# [The problem]
Your task is to copy the stretch of lines in the records below that begins with the line containing "l => .here ((l, n) :: g)" and ends with the line containing "if n = 63 then a", exactly as written, with nothing added.

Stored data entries
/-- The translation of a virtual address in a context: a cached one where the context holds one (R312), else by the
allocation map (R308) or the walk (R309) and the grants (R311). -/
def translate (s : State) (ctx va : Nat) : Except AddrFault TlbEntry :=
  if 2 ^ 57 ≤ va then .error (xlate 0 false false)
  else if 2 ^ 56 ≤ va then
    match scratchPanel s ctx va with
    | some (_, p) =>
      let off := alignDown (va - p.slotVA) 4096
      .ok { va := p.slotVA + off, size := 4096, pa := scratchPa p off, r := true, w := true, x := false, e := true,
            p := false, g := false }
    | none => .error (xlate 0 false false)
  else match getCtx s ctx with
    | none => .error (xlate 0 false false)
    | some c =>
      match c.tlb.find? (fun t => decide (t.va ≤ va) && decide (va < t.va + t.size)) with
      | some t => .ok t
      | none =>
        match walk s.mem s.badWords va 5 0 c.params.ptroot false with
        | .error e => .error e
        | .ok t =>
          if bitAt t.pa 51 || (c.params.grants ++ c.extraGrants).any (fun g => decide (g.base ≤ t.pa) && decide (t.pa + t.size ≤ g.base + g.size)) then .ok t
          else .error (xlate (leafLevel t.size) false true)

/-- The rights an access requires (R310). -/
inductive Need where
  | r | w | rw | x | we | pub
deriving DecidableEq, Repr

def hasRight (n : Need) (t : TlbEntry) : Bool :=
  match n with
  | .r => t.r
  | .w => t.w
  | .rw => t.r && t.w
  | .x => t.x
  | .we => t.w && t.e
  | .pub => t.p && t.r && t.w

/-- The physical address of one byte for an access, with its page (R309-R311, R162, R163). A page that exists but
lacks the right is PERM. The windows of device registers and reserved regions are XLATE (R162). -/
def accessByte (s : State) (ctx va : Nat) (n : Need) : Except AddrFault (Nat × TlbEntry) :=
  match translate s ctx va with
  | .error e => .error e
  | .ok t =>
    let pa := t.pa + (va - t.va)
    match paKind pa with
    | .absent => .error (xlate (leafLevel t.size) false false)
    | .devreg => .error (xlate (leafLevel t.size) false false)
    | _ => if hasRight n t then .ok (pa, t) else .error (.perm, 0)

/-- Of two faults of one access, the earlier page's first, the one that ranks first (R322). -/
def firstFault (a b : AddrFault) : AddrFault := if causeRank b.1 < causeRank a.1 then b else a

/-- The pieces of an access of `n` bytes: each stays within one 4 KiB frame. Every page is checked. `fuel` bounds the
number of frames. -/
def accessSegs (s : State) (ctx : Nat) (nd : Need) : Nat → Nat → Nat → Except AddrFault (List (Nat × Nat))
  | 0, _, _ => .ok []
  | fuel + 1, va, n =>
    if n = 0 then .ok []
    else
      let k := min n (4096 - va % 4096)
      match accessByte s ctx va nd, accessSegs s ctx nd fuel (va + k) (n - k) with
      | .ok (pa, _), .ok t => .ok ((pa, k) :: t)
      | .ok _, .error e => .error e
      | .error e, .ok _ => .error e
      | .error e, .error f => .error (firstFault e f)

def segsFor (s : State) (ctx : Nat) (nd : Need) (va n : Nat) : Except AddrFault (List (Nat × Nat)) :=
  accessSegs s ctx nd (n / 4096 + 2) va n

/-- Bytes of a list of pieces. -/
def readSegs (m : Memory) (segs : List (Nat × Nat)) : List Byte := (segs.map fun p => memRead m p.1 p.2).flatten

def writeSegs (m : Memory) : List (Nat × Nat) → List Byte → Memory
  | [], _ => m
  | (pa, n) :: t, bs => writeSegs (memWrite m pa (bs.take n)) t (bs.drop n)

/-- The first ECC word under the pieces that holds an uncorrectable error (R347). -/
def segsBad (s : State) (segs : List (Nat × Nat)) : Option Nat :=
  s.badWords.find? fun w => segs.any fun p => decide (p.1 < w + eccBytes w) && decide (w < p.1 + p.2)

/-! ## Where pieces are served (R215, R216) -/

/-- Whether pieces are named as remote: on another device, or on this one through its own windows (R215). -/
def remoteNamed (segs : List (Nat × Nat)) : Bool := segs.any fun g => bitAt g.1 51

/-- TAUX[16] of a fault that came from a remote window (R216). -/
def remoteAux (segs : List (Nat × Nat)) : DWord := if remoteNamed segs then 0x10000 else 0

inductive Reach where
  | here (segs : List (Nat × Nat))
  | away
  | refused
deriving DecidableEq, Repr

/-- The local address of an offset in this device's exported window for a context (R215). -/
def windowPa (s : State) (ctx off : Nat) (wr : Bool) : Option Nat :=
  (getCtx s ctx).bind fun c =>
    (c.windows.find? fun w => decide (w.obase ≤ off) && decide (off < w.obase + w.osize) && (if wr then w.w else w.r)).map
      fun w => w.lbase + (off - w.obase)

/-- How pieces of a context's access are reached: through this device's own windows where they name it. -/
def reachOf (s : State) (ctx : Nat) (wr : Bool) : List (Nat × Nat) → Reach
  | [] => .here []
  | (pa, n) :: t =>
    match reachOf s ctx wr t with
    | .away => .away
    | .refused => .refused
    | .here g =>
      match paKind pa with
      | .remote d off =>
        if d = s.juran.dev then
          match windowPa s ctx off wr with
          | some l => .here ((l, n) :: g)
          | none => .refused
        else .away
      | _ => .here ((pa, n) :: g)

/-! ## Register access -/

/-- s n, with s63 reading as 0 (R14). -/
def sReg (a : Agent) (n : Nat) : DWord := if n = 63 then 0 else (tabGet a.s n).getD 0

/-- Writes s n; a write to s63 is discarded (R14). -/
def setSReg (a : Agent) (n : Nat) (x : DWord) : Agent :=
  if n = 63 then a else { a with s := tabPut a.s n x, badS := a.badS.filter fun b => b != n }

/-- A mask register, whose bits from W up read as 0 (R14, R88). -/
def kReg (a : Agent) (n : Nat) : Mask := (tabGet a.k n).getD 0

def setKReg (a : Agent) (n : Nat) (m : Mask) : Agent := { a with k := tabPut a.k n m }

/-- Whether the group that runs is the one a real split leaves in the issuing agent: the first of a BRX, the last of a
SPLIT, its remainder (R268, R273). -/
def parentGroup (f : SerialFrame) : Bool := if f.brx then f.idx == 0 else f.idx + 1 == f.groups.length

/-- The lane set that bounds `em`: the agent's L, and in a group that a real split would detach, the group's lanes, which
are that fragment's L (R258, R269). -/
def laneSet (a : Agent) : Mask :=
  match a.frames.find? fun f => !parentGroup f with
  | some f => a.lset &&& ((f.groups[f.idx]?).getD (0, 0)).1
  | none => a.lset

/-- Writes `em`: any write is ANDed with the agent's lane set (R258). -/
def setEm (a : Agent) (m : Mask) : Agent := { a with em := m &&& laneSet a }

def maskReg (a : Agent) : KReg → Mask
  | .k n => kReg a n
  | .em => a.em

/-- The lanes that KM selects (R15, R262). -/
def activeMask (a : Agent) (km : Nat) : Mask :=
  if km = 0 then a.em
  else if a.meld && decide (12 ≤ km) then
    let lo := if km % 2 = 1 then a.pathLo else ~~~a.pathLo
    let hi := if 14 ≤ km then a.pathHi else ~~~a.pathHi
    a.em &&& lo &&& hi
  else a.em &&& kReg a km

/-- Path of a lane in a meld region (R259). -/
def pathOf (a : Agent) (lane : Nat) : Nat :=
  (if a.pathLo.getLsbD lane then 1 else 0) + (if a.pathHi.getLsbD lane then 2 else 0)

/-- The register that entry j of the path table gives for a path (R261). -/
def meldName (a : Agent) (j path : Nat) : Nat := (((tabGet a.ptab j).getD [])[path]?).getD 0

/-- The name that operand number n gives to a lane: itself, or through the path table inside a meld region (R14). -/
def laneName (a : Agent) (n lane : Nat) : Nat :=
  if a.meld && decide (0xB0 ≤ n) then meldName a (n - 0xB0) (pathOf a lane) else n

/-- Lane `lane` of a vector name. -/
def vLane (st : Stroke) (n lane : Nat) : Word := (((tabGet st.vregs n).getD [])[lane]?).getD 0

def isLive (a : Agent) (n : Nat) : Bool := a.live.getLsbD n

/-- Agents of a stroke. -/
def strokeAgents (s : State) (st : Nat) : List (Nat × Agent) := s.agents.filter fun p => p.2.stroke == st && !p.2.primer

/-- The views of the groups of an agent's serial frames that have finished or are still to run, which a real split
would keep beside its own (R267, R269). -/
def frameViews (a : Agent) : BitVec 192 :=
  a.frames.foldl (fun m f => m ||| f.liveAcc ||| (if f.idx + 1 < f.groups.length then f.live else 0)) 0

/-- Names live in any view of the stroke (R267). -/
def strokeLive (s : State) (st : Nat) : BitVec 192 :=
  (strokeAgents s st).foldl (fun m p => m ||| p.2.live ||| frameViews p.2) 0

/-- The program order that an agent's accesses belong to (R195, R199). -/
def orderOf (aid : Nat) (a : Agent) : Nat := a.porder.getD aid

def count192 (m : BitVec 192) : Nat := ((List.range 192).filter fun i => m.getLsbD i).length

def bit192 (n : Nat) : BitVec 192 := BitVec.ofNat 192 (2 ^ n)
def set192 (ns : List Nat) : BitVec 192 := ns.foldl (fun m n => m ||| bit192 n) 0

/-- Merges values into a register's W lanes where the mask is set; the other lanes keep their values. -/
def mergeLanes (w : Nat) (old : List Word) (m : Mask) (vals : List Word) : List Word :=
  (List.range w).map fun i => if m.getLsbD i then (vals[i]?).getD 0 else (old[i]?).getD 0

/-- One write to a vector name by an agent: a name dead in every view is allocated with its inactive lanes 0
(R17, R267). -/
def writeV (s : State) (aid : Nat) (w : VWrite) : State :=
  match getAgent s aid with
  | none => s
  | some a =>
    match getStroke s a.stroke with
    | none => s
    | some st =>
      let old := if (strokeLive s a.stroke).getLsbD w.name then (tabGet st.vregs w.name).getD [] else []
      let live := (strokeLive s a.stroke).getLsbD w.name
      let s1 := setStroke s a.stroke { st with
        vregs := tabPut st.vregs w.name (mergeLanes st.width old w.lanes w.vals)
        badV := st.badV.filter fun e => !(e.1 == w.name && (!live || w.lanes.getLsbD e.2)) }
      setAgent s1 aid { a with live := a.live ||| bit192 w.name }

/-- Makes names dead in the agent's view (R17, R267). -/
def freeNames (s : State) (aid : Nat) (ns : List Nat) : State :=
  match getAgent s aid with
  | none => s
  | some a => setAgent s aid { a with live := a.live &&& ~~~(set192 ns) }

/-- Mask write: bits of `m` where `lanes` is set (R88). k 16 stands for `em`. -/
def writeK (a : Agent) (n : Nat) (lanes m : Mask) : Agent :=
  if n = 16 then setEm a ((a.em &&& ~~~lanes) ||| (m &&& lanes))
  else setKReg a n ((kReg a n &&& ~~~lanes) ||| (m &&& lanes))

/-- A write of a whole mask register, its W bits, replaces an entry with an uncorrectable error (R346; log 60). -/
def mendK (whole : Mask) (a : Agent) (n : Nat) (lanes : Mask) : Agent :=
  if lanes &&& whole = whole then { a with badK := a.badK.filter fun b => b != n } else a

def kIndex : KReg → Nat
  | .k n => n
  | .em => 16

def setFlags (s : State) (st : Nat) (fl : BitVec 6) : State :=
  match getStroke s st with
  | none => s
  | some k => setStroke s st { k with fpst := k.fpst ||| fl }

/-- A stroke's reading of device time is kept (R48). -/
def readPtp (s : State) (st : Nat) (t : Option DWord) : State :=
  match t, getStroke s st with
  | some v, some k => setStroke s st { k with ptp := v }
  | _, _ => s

# [Exercise result]
          | some l => .here ((l, n) :: g)
          | none => .refused
        else .away
      | _ => .here ((pa, n) :: g)

/-! ## Register access -/

/-- s n, with s63 reading as 0 (R14). -/
def sReg (a : Agent) (n : Nat) : DWord := if n = 63 then 0 else (tabGet a.s n).getD 0

/-- Writes s n; a write to s63 is discarded (R14). -/
def setSReg (a : Agent) (n : Nat) (x : DWord) : Agent :=
  if n = 63 then a else { a with s := tabPut a.s n x, badS := a.badS.filter fun b => b != n }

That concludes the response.